-- ==== Sys2Proof/Machine/Dispatch.lean ====
section
/-!
DEFINITION. One arm per row of the opcode table: a direct call of that row's meaning.
-/
namespace Sys2Proof.Machine
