/-- WAITC, the tag instructions, FENCE, FENCE.TC, BAR, RBAR and MCLOSE (R321 to R323, R336, R391 to R393, R402, R403): where the wait is
over the instruction runs with its result and changes nothing else; where it is not, the wave stalls. -/
def Obligations.WaitsAndTags : Prop :=
  (∀ (s : State) (c : BitVec 2) (n : BitVec 6), s.clears { terminal := true, lookout := false } →
    (s.wave.counter c.toNat < n.toNat → ∃ t, exec (.waitc c n) s = .next t ∧ s.ran t [] [] [] false) ∧
    (n.toNat ≤ s.wave.counter c.toNat → exec (.waitc c n) s = .next (stalledAt s))) ∧
  (∀ (s : State) (a : BitVec 7), s.clears { terminal := true, ss := [a.toNat], lookout := false } →
    let m := s.wave.s a.toNat
    ((m = 0 ∨ s.core.tagmap &&& m ≠ 0) → ∃ t, exec (.tagwany a) s = .next t ∧ s.ran t [] [] [] false) ∧
    (m ≠ 0 → s.core.tagmap &&& m = 0 → exec (.tagwany a) s = .next (stalledAt s)) ∧
    (s.core.tagmap &&& m = m → ∃ t, exec (.tagwall a) s = .next t ∧ s.ran t [] [] [] false) ∧
    (s.core.tagmap &&& m ≠ m → exec (.tagwall a) s = .next (stalledAt s))) ∧
  (∀ (s : State) (d a : BitVec 7), s.clears { terminal := true, ss := [d.toNat, a.toNat], lookout := false } →
    let m := s.wave.s a.toNat
    (m = 0 → ∃ t, exec (.tagffr d a) s = .next t ∧ ranToRegionEnd s t [d.toNat] [] [] ∧ t.wave.s d.toNat = 64) ∧
    let old := settledTags s
    (m ≠ 0 → old &&& m = 0 → exec (.tagffr d a) s = .next (stalledAt s)) ∧
    (∀ k, k < 64 → (old &&& m).getLsbD k = true → (∀ j, j < k → (old &&& m).getLsbD j = false) →
      ∃ t, exec (.tagffr d a) s = .next t ∧ t.wave.s d.toNat = BitVec.ofNat 64 k ∧ (∀ p, t.byte p = s.byte p) ∧
        ranToRegionEnd (tagsCleared s (1 <<< k)) t [d.toNat] [] [])) ∧
  (∀ (s : State) (a : BitVec 7), s.clears { ss := [a.toNat], lookout := false } →
    (∃ t, exec (.tagclr a) s = .next t ∧ (∀ p, t.byte p = s.byte p) ∧
      ranToRegionEnd (tagsCleared s (s.wave.s a.toNat)) t [] [] []) ∧
    ∃ t, exec (.tagrd a) s = .next t ∧ s.ran t [a.toNat] [] [] false ∧ t.wave.s a.toNat = s.core.tagmap) ∧
  (∀ (s : State) (m : BitVec 5), s.clears { terminal := true, lookout := false } →
    (m = 0 → exec (.fence m) s = .next (s.takeTrap (s.wave.wholeTrap 0x01 none))) ∧
    (m ≠ 0 → ¬wavesWriteHeld s → ∃ t, exec (.fence m) s = .next t ∧ s.ran t [] [] [] false) ∧
    (m ≠ 0 → wavesWriteHeld s → exec (.fence m) s = .next (stalledAtFence s)) ∧
    (¬wavesWriteHeld s → ¬asyncOpen s → ∃ t, exec .fenceTc s = .next t ∧ s.ran t [] [] [] false) ∧
    (wavesWriteHeld s ∨ asyncOpen s → exec .fenceTc s = .next (stalledAtFence s))) ∧
  (∀ (s : State) (b : BitVec 4) (reach : Bool), s.clears { terminal := true, lookout := false } →
    let i := if reach then Instr.rbar b else Instr.bar b
    (s.wave.env.ferry = true → exec i s = .next (s.takeTrap (s.wave.wholeTrap 0x01 none))) ∧
    (s.wave.env.ferry = false → s.wave.arrival = none →
      ∃ es, exec i s = .next (let u := holding s .arrive
        { u with wave := { s.calm.wave with
            status := .stalled, entries := s.wave.entries ++ [es],
            arrival := some { reachLevel := reach, number := b.toNat, released := false, complete := false } } })) ∧
    (∀ r, s.wave.env.ferry = false → s.wave.arrival = some { reachLevel := reach, number := b.toNat, released := r, complete := false } →
      exec i s = .next (stalledAt s)) ∧
    (∀ r, s.wave.env.ferry = false → s.wave.arrival = some { reachLevel := reach, number := b.toNat, released := r, complete := true } →
      ∃ t, exec i s = .next t ∧ t.wave.arrival = none ∧
        s.ran { t with wave := { t.wave with arrival := s.wave.arrival } } [] [] [] false)) ∧
  (∀ s : State, s.clears { lookout := false } → s.wave.ocm < 63 → (∀ b ∈ s.wave.batches.head?, b.left ≠ []) → s.wave.openBatch.left ≠ [] →
    ∃ t, exec .mclose s = .next t ∧
      ranToRegionEnd { s with wave := { s.wave with
        ocm := s.wave.ocm + 1, openBatch := .empty,
        batches := s.wave.batches ++ [{ s.wave.openBatch with closedAt := s.now }] } } t [] [] [])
§
Restate word for word the lines in the material above from the one with "let old := settledTags s" to the one with "ranToRegionEnd (tagsCleared s (1"; both of those lines count, and nothing else does.

**Task response:**
    let old := settledTags s
    (m ≠ 0 → old &&& m = 0 → exec (.tagffr d a) s = .next (stalledAt s)) ∧
    (∀ k, k < 64 → (old &&& m).getLsbD k = true → (∀ j, j < k → (old &&& m).getLsbD j = false) →
      ∃ t, exec (.tagffr d a) s = .next t ∧ t.wave.s d.toNat = BitVec.ofNat 64 k ∧ (∀ p, t.byte p = s.byte p) ∧
        ranToRegionEnd (tagsCleared s (1 <<< k)) t [d.toNat] [] [])) ∧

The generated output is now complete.